## [What to do]
Once the line containing "SUPPORT. Small checks" has been written out, stop; until then, restate each line of the entries below word for word from the first.

Start of Block

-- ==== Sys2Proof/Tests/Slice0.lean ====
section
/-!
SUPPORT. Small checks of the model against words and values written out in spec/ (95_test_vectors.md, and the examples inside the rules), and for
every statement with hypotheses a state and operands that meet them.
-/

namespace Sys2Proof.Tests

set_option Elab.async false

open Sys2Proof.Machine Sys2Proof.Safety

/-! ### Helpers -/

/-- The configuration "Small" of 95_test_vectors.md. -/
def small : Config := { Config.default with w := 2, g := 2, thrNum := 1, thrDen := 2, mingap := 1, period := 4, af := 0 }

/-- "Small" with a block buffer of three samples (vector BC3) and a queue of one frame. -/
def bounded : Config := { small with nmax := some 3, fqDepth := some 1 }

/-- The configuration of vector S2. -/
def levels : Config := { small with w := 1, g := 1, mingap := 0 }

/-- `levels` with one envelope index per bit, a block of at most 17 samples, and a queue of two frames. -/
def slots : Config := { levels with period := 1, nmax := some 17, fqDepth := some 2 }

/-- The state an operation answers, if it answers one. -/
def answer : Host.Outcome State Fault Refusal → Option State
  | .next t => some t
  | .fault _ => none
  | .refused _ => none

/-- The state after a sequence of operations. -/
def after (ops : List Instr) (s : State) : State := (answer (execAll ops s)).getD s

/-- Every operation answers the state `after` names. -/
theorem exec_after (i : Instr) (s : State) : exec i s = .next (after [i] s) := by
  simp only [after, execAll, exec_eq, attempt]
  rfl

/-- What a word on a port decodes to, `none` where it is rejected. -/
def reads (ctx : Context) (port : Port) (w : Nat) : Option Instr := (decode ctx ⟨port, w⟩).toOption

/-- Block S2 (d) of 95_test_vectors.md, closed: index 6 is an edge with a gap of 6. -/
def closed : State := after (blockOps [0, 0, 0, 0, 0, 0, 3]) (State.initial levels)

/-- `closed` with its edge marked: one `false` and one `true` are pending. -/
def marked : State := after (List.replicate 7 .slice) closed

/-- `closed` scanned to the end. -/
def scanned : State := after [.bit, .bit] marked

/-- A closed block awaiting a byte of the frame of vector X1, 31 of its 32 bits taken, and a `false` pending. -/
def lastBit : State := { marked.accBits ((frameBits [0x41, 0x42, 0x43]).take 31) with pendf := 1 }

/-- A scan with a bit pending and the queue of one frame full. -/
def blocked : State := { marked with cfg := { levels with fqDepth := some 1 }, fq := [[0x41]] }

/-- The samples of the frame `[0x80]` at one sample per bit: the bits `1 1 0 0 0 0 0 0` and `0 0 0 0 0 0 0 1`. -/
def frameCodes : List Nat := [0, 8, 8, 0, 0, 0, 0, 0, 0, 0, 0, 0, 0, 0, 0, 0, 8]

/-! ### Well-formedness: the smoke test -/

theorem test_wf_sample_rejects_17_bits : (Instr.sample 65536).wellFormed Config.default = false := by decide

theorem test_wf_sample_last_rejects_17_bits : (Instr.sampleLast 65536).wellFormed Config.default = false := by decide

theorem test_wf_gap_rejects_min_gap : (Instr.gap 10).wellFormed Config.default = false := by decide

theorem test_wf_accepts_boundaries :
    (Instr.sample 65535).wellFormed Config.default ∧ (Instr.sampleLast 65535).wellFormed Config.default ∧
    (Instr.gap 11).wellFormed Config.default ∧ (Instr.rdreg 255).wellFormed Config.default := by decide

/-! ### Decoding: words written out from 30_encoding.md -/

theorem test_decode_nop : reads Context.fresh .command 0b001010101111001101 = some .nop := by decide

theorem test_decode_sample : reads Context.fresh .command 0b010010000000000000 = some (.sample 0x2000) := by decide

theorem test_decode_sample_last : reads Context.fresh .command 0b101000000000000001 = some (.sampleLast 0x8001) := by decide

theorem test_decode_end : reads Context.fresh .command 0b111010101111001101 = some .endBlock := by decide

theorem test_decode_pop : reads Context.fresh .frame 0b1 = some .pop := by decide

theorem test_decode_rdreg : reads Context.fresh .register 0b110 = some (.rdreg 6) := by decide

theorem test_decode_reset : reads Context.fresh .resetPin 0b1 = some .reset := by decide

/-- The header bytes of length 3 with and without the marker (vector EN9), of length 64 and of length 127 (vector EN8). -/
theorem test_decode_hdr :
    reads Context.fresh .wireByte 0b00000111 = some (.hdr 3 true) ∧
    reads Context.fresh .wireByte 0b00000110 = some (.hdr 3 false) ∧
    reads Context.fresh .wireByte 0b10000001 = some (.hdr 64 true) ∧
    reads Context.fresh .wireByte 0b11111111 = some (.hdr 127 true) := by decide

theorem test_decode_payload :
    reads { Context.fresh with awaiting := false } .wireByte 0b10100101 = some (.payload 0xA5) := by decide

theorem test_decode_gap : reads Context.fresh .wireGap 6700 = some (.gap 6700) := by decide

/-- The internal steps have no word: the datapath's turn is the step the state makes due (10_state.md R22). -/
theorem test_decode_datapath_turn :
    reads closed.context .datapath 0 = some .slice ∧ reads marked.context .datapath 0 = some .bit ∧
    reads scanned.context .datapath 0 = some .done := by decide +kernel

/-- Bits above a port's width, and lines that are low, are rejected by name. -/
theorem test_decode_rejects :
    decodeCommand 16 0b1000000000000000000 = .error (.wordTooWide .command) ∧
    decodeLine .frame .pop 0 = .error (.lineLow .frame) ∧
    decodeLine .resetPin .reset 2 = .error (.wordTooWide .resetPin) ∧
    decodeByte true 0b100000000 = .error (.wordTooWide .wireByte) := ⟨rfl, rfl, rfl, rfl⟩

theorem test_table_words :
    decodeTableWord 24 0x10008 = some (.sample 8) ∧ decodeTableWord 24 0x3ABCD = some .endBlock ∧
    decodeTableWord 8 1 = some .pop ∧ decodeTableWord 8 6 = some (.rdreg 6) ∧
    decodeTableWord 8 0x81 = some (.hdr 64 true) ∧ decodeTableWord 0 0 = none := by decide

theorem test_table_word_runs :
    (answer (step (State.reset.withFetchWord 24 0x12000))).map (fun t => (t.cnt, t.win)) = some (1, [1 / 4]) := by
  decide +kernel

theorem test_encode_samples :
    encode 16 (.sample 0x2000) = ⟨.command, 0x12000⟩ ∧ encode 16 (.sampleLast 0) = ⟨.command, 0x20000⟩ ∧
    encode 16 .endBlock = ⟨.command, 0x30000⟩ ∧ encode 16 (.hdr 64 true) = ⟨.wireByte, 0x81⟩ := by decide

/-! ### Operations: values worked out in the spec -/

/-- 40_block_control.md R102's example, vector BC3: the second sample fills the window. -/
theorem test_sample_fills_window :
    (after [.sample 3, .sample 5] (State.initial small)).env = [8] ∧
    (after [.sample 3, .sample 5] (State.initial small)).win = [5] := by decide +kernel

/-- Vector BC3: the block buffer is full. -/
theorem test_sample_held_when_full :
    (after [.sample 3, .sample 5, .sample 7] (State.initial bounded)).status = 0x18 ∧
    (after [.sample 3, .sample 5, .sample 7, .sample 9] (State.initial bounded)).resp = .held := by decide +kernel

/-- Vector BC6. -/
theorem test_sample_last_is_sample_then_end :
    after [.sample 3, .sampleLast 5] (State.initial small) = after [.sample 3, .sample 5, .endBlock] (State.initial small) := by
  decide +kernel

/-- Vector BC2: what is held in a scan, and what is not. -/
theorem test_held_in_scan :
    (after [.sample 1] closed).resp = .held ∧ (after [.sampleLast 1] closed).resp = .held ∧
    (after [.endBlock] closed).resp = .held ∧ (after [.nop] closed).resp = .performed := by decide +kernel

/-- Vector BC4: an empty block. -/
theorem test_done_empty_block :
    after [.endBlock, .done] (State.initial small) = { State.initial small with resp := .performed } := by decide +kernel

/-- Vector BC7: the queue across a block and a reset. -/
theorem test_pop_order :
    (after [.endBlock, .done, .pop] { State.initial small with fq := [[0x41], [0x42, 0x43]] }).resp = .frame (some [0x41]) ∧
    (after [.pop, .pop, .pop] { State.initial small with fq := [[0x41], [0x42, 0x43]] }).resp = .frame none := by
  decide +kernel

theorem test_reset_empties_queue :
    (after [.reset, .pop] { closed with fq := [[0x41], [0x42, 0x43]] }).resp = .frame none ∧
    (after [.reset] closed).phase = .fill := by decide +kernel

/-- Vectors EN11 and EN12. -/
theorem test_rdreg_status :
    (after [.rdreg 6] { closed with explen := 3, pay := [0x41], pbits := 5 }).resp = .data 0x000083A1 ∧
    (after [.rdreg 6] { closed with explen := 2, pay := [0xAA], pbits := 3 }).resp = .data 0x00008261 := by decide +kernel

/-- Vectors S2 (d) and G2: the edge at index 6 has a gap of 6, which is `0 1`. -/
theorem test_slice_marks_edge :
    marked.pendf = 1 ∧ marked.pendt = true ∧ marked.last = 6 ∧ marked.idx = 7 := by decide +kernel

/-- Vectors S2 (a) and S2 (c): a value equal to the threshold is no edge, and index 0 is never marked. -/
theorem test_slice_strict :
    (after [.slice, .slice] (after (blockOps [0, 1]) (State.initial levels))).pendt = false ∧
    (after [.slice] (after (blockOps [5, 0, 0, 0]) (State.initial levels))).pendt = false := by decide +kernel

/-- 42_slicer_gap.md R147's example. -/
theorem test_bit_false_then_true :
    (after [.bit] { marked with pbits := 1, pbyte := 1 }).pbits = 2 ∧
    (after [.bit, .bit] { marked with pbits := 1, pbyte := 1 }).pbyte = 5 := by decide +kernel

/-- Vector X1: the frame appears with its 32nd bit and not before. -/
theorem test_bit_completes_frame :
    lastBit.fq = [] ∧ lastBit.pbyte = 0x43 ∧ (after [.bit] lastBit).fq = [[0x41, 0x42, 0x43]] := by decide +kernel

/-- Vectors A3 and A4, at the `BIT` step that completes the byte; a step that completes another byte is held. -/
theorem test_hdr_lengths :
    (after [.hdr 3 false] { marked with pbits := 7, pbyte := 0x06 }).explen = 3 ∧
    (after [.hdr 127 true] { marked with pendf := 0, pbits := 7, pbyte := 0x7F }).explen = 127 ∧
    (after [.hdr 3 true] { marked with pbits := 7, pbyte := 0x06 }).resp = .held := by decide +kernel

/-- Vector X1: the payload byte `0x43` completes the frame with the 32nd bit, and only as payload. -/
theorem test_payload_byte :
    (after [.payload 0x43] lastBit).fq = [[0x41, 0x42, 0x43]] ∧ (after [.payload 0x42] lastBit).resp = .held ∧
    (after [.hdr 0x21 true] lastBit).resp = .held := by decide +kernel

End of Block

## [Written answer]
-- ==== Sys2Proof/Tests/Slice0.lean ====
section
/-!
SUPPORT. Small checks of the model against words and values written out in spec/ (95_test_vectors.md, and the examples inside the rules), and for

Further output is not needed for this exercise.